==== Records to process ====
/-- PORST keeps all but time: that starts again at 0 (R490). -/
theorem porst_keeps {s : State} :
    (porst s).pending = s.pending ∧ (porst s).fuse = s.fuse ∧ (porst s).frees = s.frees ∧ (porst s).outbox = s.outbox ∧
      (Safe s → Safe (porst s)) := by
  refine ⟨rfl, rfl, rfl, rfl, fun h => ⟨h.mem, ⟨rfl, fun q => ?_⟩, fun p q i j g h hg => ?_⟩⟩
  · rfl
  · simp [granAt, getPart, porst, State.reset, tabGet, dPart] at hg

theorem doPorst_keeps {t : Nat} {s : State} :
    (doPorst t s).pending = s.pending ∧ (doPorst t s).fuse = s.fuse ∧ (doPorst t s).frees = s.frees ∧
      (doPorst t s).outbox = s.outbox ∧ (Safe s → Safe (doPorst t s)) := by
  refine ⟨rfl, rfl, rfl, rfl, fun h => ?_⟩
  unfold doPorst
  exact porst_keeps.2.2.2.2 ((advance_keeps (Keeps.refl s)).safe h)

end Sys2Proof.Machine
end

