-- ==== Sys2Proof/Laws/Quiet.lean ====
section
/-!
SUPPORT. Laws/Quiet.lean: what recording an event, setting an error bit, noting a bad line and queueing a copy for the
partner do not touch. `Quiet a s` says that `s` comes from `a` by such bookkeeping: memory, the partitions, the cores and
what was sent are as they were. A read of partition memory is quiet; a write of it changes nothing else.
-/
namespace Sys2Proof.Machine

structure Quiet (a s : State) : Prop where
  dram : s.dram = a.dram
  hostMem : s.hostMem = a.hostMem
  prt : s.prt = a.prt
  cores : s.cores = a.cores
  outbox : s.outbox = a.outbox

theorem Quiet.refl (a : State) : Quiet a a := ⟨rfl, rfl, rfl, rfl, rfl⟩

theorem Quiet.trans {a b c : State} (h : Quiet a b) (g : Quiet b c) : Quiet a c :=
  ⟨g.dram.trans h.dram, g.hostMem.trans h.hostMem, g.prt.trans h.prt, g.cores.trans h.cores, g.outbox.trans h.outbox⟩

theorem Quiet.upd {a s : State} {f_regs : Tab Word} {f_eff : Tab Word} {f_evr : Evr} {f_ptn : Tab Ptn} {f_drc : Tab Drc} {f_inj : Inj} {f_lines : Tab Nat} (h : Quiet a s) :
    Quiet a (State.mk s.clk s.corrN s.corrS s.fuse s.dies s.hubs s.sep f_regs f_eff s.latch f_evr s.hif s.prt s.cores s.links s.e2e f_ptn f_drc s.ing s.sdl s.fus s.isl s.records f_inj s.sec s.pwr s.dram f_lines s.zeroed s.hostMem s.outbox s.frees s.pending) :=
  ⟨h.dram, h.hostMem, h.prt, h.cores, h.outbox⟩

theorem Quiet.ite {a s t : State} {c : Prop} [Decidable c] (hs : c → Quiet a s) (ht : ¬c → Quiet a t) :
    Quiet a (if c then s else t) := by
  split
  · exact hs ‹_›
  · exact ht ‹_›

theorem Quiet.ite2 {α : Type} {a : State} {s t : α × State} {c : Prop} [Decidable c] (hs : c → Quiet a s.2)
    (ht : ¬c → Quiet a t.2) : Quiet a (if c then s else t).2 := by
  split
  · exact hs ‹_›
  · exact ht ‹_›

theorem Quiet.ofEq {α : Type} {a s : State} {r : α} {d : α × State} (h : Quiet a d.2) (e : d = (r, s)) : Quiet a s := by
  rw [e] at h
  exact h

theorem Quiet.pair {α : Type} {a s : State} {x : α} (h : Quiet a s) : Quiet a (x, s).2 := h

theorem Quiet.foldl {α : Type} {a s : State} {l : List α} {f : State → α → State} (h : Quiet a s)
    (hf : ∀ s x, Quiet a s → Quiet a (f s x)) : Quiet a (l.foldl f s) := by
  induction l generalizing s with
  | nil => exact h
  | cons x l ih => exact ih (hf s x h)

theorem Quiet.foldl2 {α β : Type} {a : State} {l : List α} {f : β × State → α → β × State} {y : β × State} (h : Quiet a y.2)
    (hf : ∀ y x, Quiet a y.2 → Quiet a (f y x).2) : Quiet a (l.foldl f y).2 := by
  induction l generalizing y with
  | nil => exact h
  | cons x l ih => exact ih (hf y x h)

theorem modPtn_quiet {a : State} {x0 x1 s} (h : Quiet a s) : Quiet a (modPtn x0 x1 s) := by
  delta modPtn
  refine Quiet.upd ?_
  assumption

theorem modDrc_quiet {a : State} {x0 x1 s} (h : Quiet a s) : Quiet a (modDrc x0 x1 s) := by
  delta modDrc
  refine Quiet.upd ?_
  assumption

theorem regSet_quiet {a : State} {x0 x1 s} (h : Quiet a s) : Quiet a (regSet x0 x1 s) := by
  delta regSet
  refine Quiet.upd ?_
  assumption

theorem fldSet_quiet {a : State} {x0 x1 x2 x3 s} (h : Quiet a s) : Quiet a (fldSet x0 x1 x2 x3 s) := by
  delta fldSet
  refine regSet_quiet ?_
  assumption

theorem commit_quiet {a : State} {x0 s} (h : Quiet a s) : Quiet a (commit x0 s) := by
  delta commit
  refine Quiet.upd ?_
  assumption

theorem stick_quiet {a : State} {x0 x1 x2 x3 s} (h : Quiet a s) : Quiet a (stick x0 x1 x2 x3 s) := by
  delta stick
  extract_lets -merge +onlyGivenNames l0_0
  have h0_0 : Quiet a l0_0 := by
    subst l0_0
    split
    · assumption
    · refine Quiet.ite (fun _ => ?_) (fun _ => ?_)
      · refine fldSet_quiet ?_
        assumption
      assumption
  clear_value l0_0
  refine fldSet_quiet ?_
  assumption

theorem injUse_quiet {a : State} {s} (h : Quiet a s) : Quiet a (injUse s) := by
  delta injUse
  split
  · refine Quiet.upd ?_
    assumption
  · assumption

theorem injDetected_quiet {a : State} {x0 s} (h : Quiet a s) : Quiet a (injDetected x0 s) := by
  delta injDetected
  split
  · split
    · refine Quiet.ite (fun _ => ?_) (fun _ => ?_)
      · refine Quiet.upd ?_
        assumption
      assumption
    · assumption
  · assumption

theorem injOnEvent_quiet {a : State} {x0 s} (h : Quiet a s) : Quiet a (injOnEvent x0 s) := by
  delta injOnEvent
  split
  · refine Quiet.ite (fun _ => ?_) (fun _ => ?_)
    · refine injDetected_quiet ?_
      assumption
    assumption
  · assumption

theorem recordAtHn_quiet {a : State} {x0 s} (h : Quiet a s) : Quiet a (recordAtHn x0 s) := by
  delta recordAtHn
  extract_lets -merge +onlyGivenNames l0_0 l0_1
  have h0_0 : Quiet a l0_0 := by
    subst l0_0
    refine commit_quiet ?_
    refine commit_quiet ?_
    assumption
  clear_value l0_0
  clear_value l0_1
  split
  · extract_lets -merge +onlyGivenNames l9_0 l9_1
    have h9_0 : Quiet a l9_0 := by
      subst l9_0
      refine Quiet.upd ?_
      assumption
    clear_value l9_0
    have h9_1 : Quiet a l9_1 := by
      subst l9_1
      refine fldSet_quiet ?_
      assumption
    clear_value l9_1
    refine Quiet.ite (fun _ => ?_) (fun _ => ?_)
    · refine Quiet.upd ?_
      assumption
    assumption

theorem record_quiet {a : State} {x0 x1 x2 x3 x4 s} (h : Quiet a s) : Quiet a (record x0 x1 x2 x3 x4 s) := by
  delta record
  extract_lets -merge +onlyGivenNames l0_0 l0_1 l0_2 l0_3
  clear_value l0_0
  clear_value l0_1
  clear_value l0_2
  have h0_3 : Quiet a l0_3 := by
    subst l0_3
    refine Quiet.ite (fun _ => ?_) (fun _ => ?_)
    · refine recordAtHn_quiet ?_
      assumption
    refine Quiet.ite (fun _ => ?_) (fun _ => ?_)
    · refine Quiet.upd ?_
      assumption
    refine Quiet.upd ?_
    assumption
  clear_value l0_3
  refine injOnEvent_quiet ?_
  assumption

theorem event_quiet {a : State} {x0 x1 x2 s} (h : Quiet a s) : Quiet a (event x0 x1 x2 s) := by
  delta event
  refine record_quiet ?_
  assumption

theorem eventFor_quiet {a : State} {x0 x1 x2 x3 s} (h : Quiet a s) : Quiet a (eventFor x0 x1 x2 x3 s) := by
  delta eventFor
  refine record_quiet ?_
  assumption

theorem drcErr_quiet {a : State} {x0 x1 x2 s} (h : Quiet a s) : Quiet a (drcErr x0 x1 x2 s) := by
  delta drcErr
  refine stick_quiet ?_
  assumption

theorem capture_quiet {a : State} {x0 x1 s} (h : Quiet a s) : Quiet a (capture x0 x1 s) := by
  delta capture
  refine Quiet.ite (fun _ => ?_) (fun _ => ?_)
  · assumption
  extract_lets -merge +onlyGivenNames l2_0
  have h2_0 : Quiet a l2_0 := by
    subst l2_0
    refine modDrc_quiet ?_
    assumption
  clear_value l2_0
  refine event_quiet ?_
  refine fldSet_quiet ?_
  assumption

theorem failedRead_quiet {a : State} {x0 x1 x2 s} (h : Quiet a s) : Quiet a (failedRead x0 x1 x2 s) := by
  delta failedRead
  extract_lets -merge +onlyGivenNames l0_0 l0_1 l0_2 l0_3 l0_4 l0_5 l0_6 l0_7 l0_8 l0_9 l0_10 l0_11
  clear_value l0_0
  clear_value l0_1
  clear_value l0_2
  clear_value l0_3
  clear_value l0_4
  subst l0_5
  try dsimp -zeta -zetaHave -zetaUnused -iota -proj only
  clear_value l0_6
  clear_value l0_7
  have h0_8 : Quiet a l0_8 := by
    subst l0_8
    refine modDrc_quiet ?_
    assumption
  clear_value l0_8
  have h0_9 : Quiet a l0_9 := by
    subst l0_9
    refine Quiet.ite (fun _ => ?_) (fun _ => ?_)
    · assumption
    refine Quiet.upd ?_
    assumption
  clear_value l0_9
  have h0_10 : Quiet a l0_10 := by
    subst l0_10
    refine drcErr_quiet ?_
    assumption
  clear_value l0_10
  have h0_11 : Quiet a l0_11 := by
    subst l0_11
    refine Quiet.ite (fun _ => ?_) (fun _ => ?_)
    · refine eventFor_quiet ?_
      assumption
    refine eventFor_quiet ?_
    assumption
  clear_value l0_11
  refine Quiet.ite (fun _ => ?_) (fun _ => ?_)
  · refine capture_quiet ?_
    assumption
  assumption

theorem checkLines_quiet {a : State} {x0 x1 x2 s} (h : Quiet a s) : Quiet a (checkLines x0 x1 x2 s).2 := by
  delta checkLines
  split
  · refine Quiet.pair ?_
    assumption
  · refine Quiet.pair ?_
    refine failedRead_quiet ?_
    assumption
  · refine Quiet.pair ?_
    refine failedRead_quiet ?_
    assumption

theorem healLines_quiet {a : State} {x0 x1 s} (h : Quiet a s) : Quiet a (healLines x0 x1 s) := by
  delta healLines
  extract_lets -merge +onlyGivenNames l0_0 l0_1 l0_2 l0_3 l0_4
  clear_value l0_0
  clear_value l0_1
  clear_value l0_2
  clear_value l0_3
  clear_value l0_4
  refine Quiet.upd ?_
  assumption

theorem enqueue_quiet {a : State} {x0 x1 x2 s} (h : Quiet a s) : Quiet a (enqueue x0 x1 x2 s) := by
  delta enqueue
  extract_lets -merge +onlyGivenNames l0_0 l0_1
  have h0_0 : Quiet a l0_0 := by
    subst l0_0
    refine Quiet.ite (fun _ => ?_) (fun _ => ?_)
    · refine commit_quiet ?_
      assumption
    assumption
  clear_value l0_0
  have h0_1 : Quiet a l0_1 := by
    subst l0_1
    refine modPtn_quiet ?_
    assumption
  clear_value l0_1
  refine Quiet.ite (fun _ => ?_) (fun _ => ?_)
  · refine eventFor_quiet ?_
    refine stick_quiet ?_
    refine modPtn_quiet ?_
    assumption
  assumption

theorem mirrorWrite_quiet {a : State} {x0 x1 x2 s} (h : Quiet a s) : Quiet a (mirrorWrite x0 x1 x2 s) := by
  delta mirrorWrite
  refine Quiet.ite (fun _ => ?_) (fun _ => ?_)
  · assumption
  refine Quiet.foldl ?_ fun _ _ _ => ?_
  · assumption
  extract_lets -merge +onlyGivenNames l4_0
  clear_value l4_0
  refine Quiet.ite (fun _ => ?_) (fun _ => ?_)
  · refine enqueue_quiet ?_
    assumption
  assumption

theorem mirrorSem_quiet {a : State} {x0 x1 x2 x3 s} (h : Quiet a s) : Quiet a (mirrorSem x0 x1 x2 x3 s) := by
  delta mirrorSem
  refine Quiet.foldl ?_ fun _ _ _ => ?_
  · assumption
  extract_lets -merge +onlyGivenNames l2_0 l2_1
  clear_value l2_0
  clear_value l2_1
  refine Quiet.ite (fun _ => ?_) (fun _ => ?_)
  · refine enqueue_quiet ?_
    assumption
  assumption

theorem readPart_quiet {a : State} {x0 x1 x2 x3 s} (h : Quiet a s) : Quiet a (readPart x0 x1 x2 x3 s).2 := by
  delta readPart
  split
  · refine Quiet.pair ?_
    assumption
  · refine Quiet.foldl2 ?_ fun _ _ _ => ?_
    · refine Quiet.pair ?_
      assumption
    split
    · assumption
    · extract_lets -merge +onlyGivenNames l8_0
      clear_value l8_0
      split
      · rename_i hq
        have hk := Quiet.ofEq (a := a) (by
          refine checkLines_quiet ?_
          assumption) hq
        refine Quiet.pair ?_
        assumption
      · rename_i hq
        have hk := Quiet.ofEq (a := a) (by
          refine checkLines_quiet ?_
          assumption) hq
        refine Quiet.pair ?_
        assumption

end Sys2Proof.Machine
end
====
## Work request
The line above containing "have h0_11 : Quiet a l0_11 := by", the line containing "have h0_1 : Quiet a l0_1 := by", and every line between them are to be transcribed exactly; no other line is wanted.

## Solution to this problem
  have h0_11 : Quiet a l0_11 := by
    subst l0_11
    refine Quiet.ite (fun _ => ?_) (fun _ => ?_)
    · refine eventFor_quiet ?_
      assumption
    refine eventFor_quiet ?_
    assumption
  clear_value l0_11
  refine Quiet.ite (fun _ => ?_) (fun _ => ?_)
  · refine capture_quiet ?_
    assumption
  assumption

theorem checkLines_quiet {a : State} {x0 x1 x2 s} (h : Quiet a s) : Quiet a (checkLines x0 x1 x2 s).2 := by
  delta checkLines
  split
  · refine Quiet.pair ?_
    assumption
  · refine Quiet.pair ?_
    refine failedRead_quiet ?_
    assumption
  · refine Quiet.pair ?_
    refine failedRead_quiet ?_
    assumption

theorem healLines_quiet {a : State} {x0 x1 s} (h : Quiet a s) : Quiet a (healLines x0 x1 s) := by
  delta healLines
  extract_lets -merge +onlyGivenNames l0_0 l0_1 l0_2 l0_3 l0_4
  clear_value l0_0
  clear_value l0_1
  clear_value l0_2
  clear_value l0_3
  clear_value l0_4
  refine Quiet.upd ?_
  assumption

theorem enqueue_quiet {a : State} {x0 x1 x2 s} (h : Quiet a s) : Quiet a (enqueue x0 x1 x2 s) := by
  delta enqueue
  extract_lets -merge +onlyGivenNames l0_0 l0_1
  have h0_0 : Quiet a l0_0 := by
    subst l0_0
    refine Quiet.ite (fun _ => ?_) (fun _ => ?_)
    · refine commit_quiet ?_
      assumption
    assumption
  clear_value l0_0
  have h0_1 : Quiet a l0_1 := by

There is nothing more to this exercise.